Он мог поднять туман. Мог повернуть дождь. Мог удержать мокрый камень, чтобы её нога не соскользнула. Но не мог убрать прядь волос с её лица, когда она засыпала под сакурой. Не мог сказать: ты устала. Не мог сесть рядом и молчать так, чтобы она знала — она не одна.

И всё же он учился. Когда Акико плакала, он видел, как люди отворачивались, чтобы не смущать её слёз. Тогда дождь начинался тихо-тихо, прикрывая её лицо от чужих глаз.

Когда она мёрзла утром у колодца, он вспоминал, как бабушка растирала ей ладони, и делал воду в ведре чуть теплее.

Когда она шла домой одна, он смотрел, как храмовый служка зажигал бумажные фонари у ворот, и оставлял в лужах их отражения ярче обычного, чтобы дорога казалась короче.

Это было мало. Слишком мало. Но всякий раз, когда Акико улыбалась — даже не ему, даже не зная, что он рядом, — вода под землёй становилась светлее.

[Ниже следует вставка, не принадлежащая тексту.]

/-- Settles O60: the reading exactly, the pressure by `f32Magnitude_pressureOf_le`, the temperature by
`f32Real_temperatureOf_bounds`, and its two ends computed. -/
theorem resultsLieInTheirRanges : Obligations.ResultsLieInTheirRanges := by
  refine ⟨fun raw => ?_, fun nan f raw hf hfinite => ?_, f32Real_temperatureOf_bounds, fun nan => ⟨?_, ?_⟩⟩
  · obtain ⟨hlow, hhigh⟩ := reading24_bounds raw
    have hlow' : (-8388608 : ℚ) ≤ reading24 raw := by exact_mod_cast hlow
    have hhigh' : (reading24 raw : ℚ) ≤ 8388607 := by exact_mod_cast hhigh
    rw [signedReading_eq_reading24, f32Real_scaledReading]
    refine ⟨by omega, by omega, ?_, ?_⟩
    · rw [le_div_iff₀ (by positivity)]
      linarith
    · rw [div_le_iff₀ (by positivity)]
      linarith
  · rw [abs_f32Real, abs_f32Real]
    exact f32Magnitude_pressureOf_le hf hfinite
  · exact (f32Mul_finite nan (by decide +kernel) (by decide)).trans (by decide +kernel)
  · exact (f32Mul_finite nan (by decide +kernel) (by decide)).trans (by decide +kernel)

end Sys2Proof.Machine
end
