-- ==== Sys2Proof/Syntax.lean ====
section
/-! DEFINITION. What the host can say to the block: the operand records, the command port's request, the host's
events, and `Instr`, one constructor for each row of the opcode table. -/

namespace Sys2Proof

/-- The two transports (rule R2); the M bit of a descriptor (rule R60). -/
inductive Mode where
  | rtu
  | tcp
  deriving DecidableEq, Repr

/-- The eight function codes to which the block gives meaning (rules R2, R76). -/
inductive FnCode where
  | readCoils
  | readDiscreteInputs
  | readHoldingRegisters
  | readInputRegisters
  | writeSingleCoil
  | writeSingleRegister
  | writeMultipleCoils
  | writeMultipleRegisters
  deriving DecidableEq, Repr

/-- The set SUPPORTED of rule R130, as function code bytes (rule R2). -/
def supportedCodes : List Byte := [0x01, 0x02, 0x03, 0x04, 0x05, 0x06, 0x0F, 0x10]

/-- The operand record of VALIDATE and ENCODE (rule R63). An omitted field is 0 or empty (rule R81). -/
structure Params where
  unit : Byte := 0
  fc : Byte := 0
  addr : U16 := 0
  qty : U16 := 0
  value : U16 := 0
  coils : List Bool := []
  regs : List U16 := []
  deriving DecidableEq, Repr

/-- What the command port takes at issue (rules R55, R60 to R65): the descriptor and the operands. A CRC16 or DECODE
command reads `bytes`; a VALIDATE or ENCODE command reads `params`; the other is not looked at. -/
structure Request where
  cmd : Byte
  bytes : List Byte := []
  params : Params := Params.mk 0 0 0 0 0 [] []
  deriving DecidableEq, Repr

/-- What the outside world can do to the block (rules R6, R250, R33): issue a command, reset it, cut its power. -/
inductive HostEvent where
  | command (r : Request)
  | reset
  | powerLoss
  deriving DecidableEq, Repr

/-- The fields a READ shape uses beside the unit id (rules R64, R76: 0x01 to 0x04). -/
structure ReadFields where
  addr : U16
  qty : U16
  deriving DecidableEq, Repr

/-- The fields a WRITE1 shape uses beside the unit id (rules R64, R76: 0x05, 0x06). -/
structure WriteOneFields where
  addr : U16
  value : U16
  deriving DecidableEq, Repr

/-- The fields of 0x0F beside the unit id (rules R64, R76). -/
structure WriteCoilsFields where
  addr : U16
  qty : U16
  coils : List Bool
  deriving DecidableEq, Repr

/-- The fields of 0x10 beside the unit id (rules R64, R76). -/
structure WriteRegsFields where
  addr : U16
  qty : U16
  regs : List U16
  deriving DecidableEq, Repr

/-- All the fields beside unit id and function code: what stands in a record whose code is unsupported. -/
structure RecordFields where
  addr : U16
  qty : U16
  value : U16
  coils : List Bool
  regs : List U16
  deriving DecidableEq, Repr

/-- The bytes of a frame around its PDU (rules R69, R70): unit id and CRC for RTU, the MBAP header for TCP. -/
inductive FrameShell where
  | rtu (unit crcLo crcHi : Byte)
  | tcp (tid proto len : U16) (unit : Byte)
  deriving DecidableEq, Repr

/-- The three things the block does with a PDU of one function code: check its fields (rules R131 to R136), build it
and wrap it (rules R151 to R158), or read it out of a frame (rules R186 to R196). -/
inductive PduUse (α : Type) where
  | validate (m : Mode) (unit : Byte) (fields : α)
  | encode (m : Mode) (unit : Byte) (fields : α)
  | decode (shell : FrameShell) (body : List Byte)
  deriving DecidableEq, Repr

/-- The rows of the opcode table: the seven commands of the port (rule R61), then the function code layouts, each as
what a command does when it meets that function code (rules R64, R76). Log entry 3 says how the two layers meet. -/
inductive Instr where
  | crc16 (data : List Byte)
  | validateRtu (p : Params)
  | encodeRtu (p : Params)
  | decodeRtu (frame : List Byte)
  | validateTcp (p : Params)
  | encodeTcp (p : Params)
  | decodeTcp (frame : List Byte)
  | fc01ReadCoils (u : PduUse ReadFields)
  | fc02ReadDiscreteInputs (u : PduUse ReadFields)
  | fc03ReadHoldingRegisters (u : PduUse ReadFields)
  | fc04ReadInputRegisters (u : PduUse ReadFields)
  | fc05WriteSingleCoil (u : PduUse WriteOneFields)
  | fc06WriteSingleRegister (u : PduUse WriteOneFields)
  | fc0FWriteMultipleCoils (u : PduUse WriteCoilsFields)
  | fc10WriteMultipleRegisters (u : PduUse WriteRegsFields)
  | fcUnknown (fc : Byte) (u : PduUse RecordFields)
  deriving DecidableEq, Repr

end Sys2Proof
end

Мидзучи не знал, кем хочет быть для неё.

Чудом? Тенью? Братом? Опорой?

Люди так легко находили себе места в жизни друг друга. Мать. Отец. Бабушка. Сосед. Учитель. Будущий муж. У него места не было. И поэтому он стал всем, чем мог.

Прохладой в жаркий день. Тёплой водой в чашке. Туманом между ней и чужой грубостью. Дождём, который прятал её слёзы. Тихой удачей, которую она принимала за случайность.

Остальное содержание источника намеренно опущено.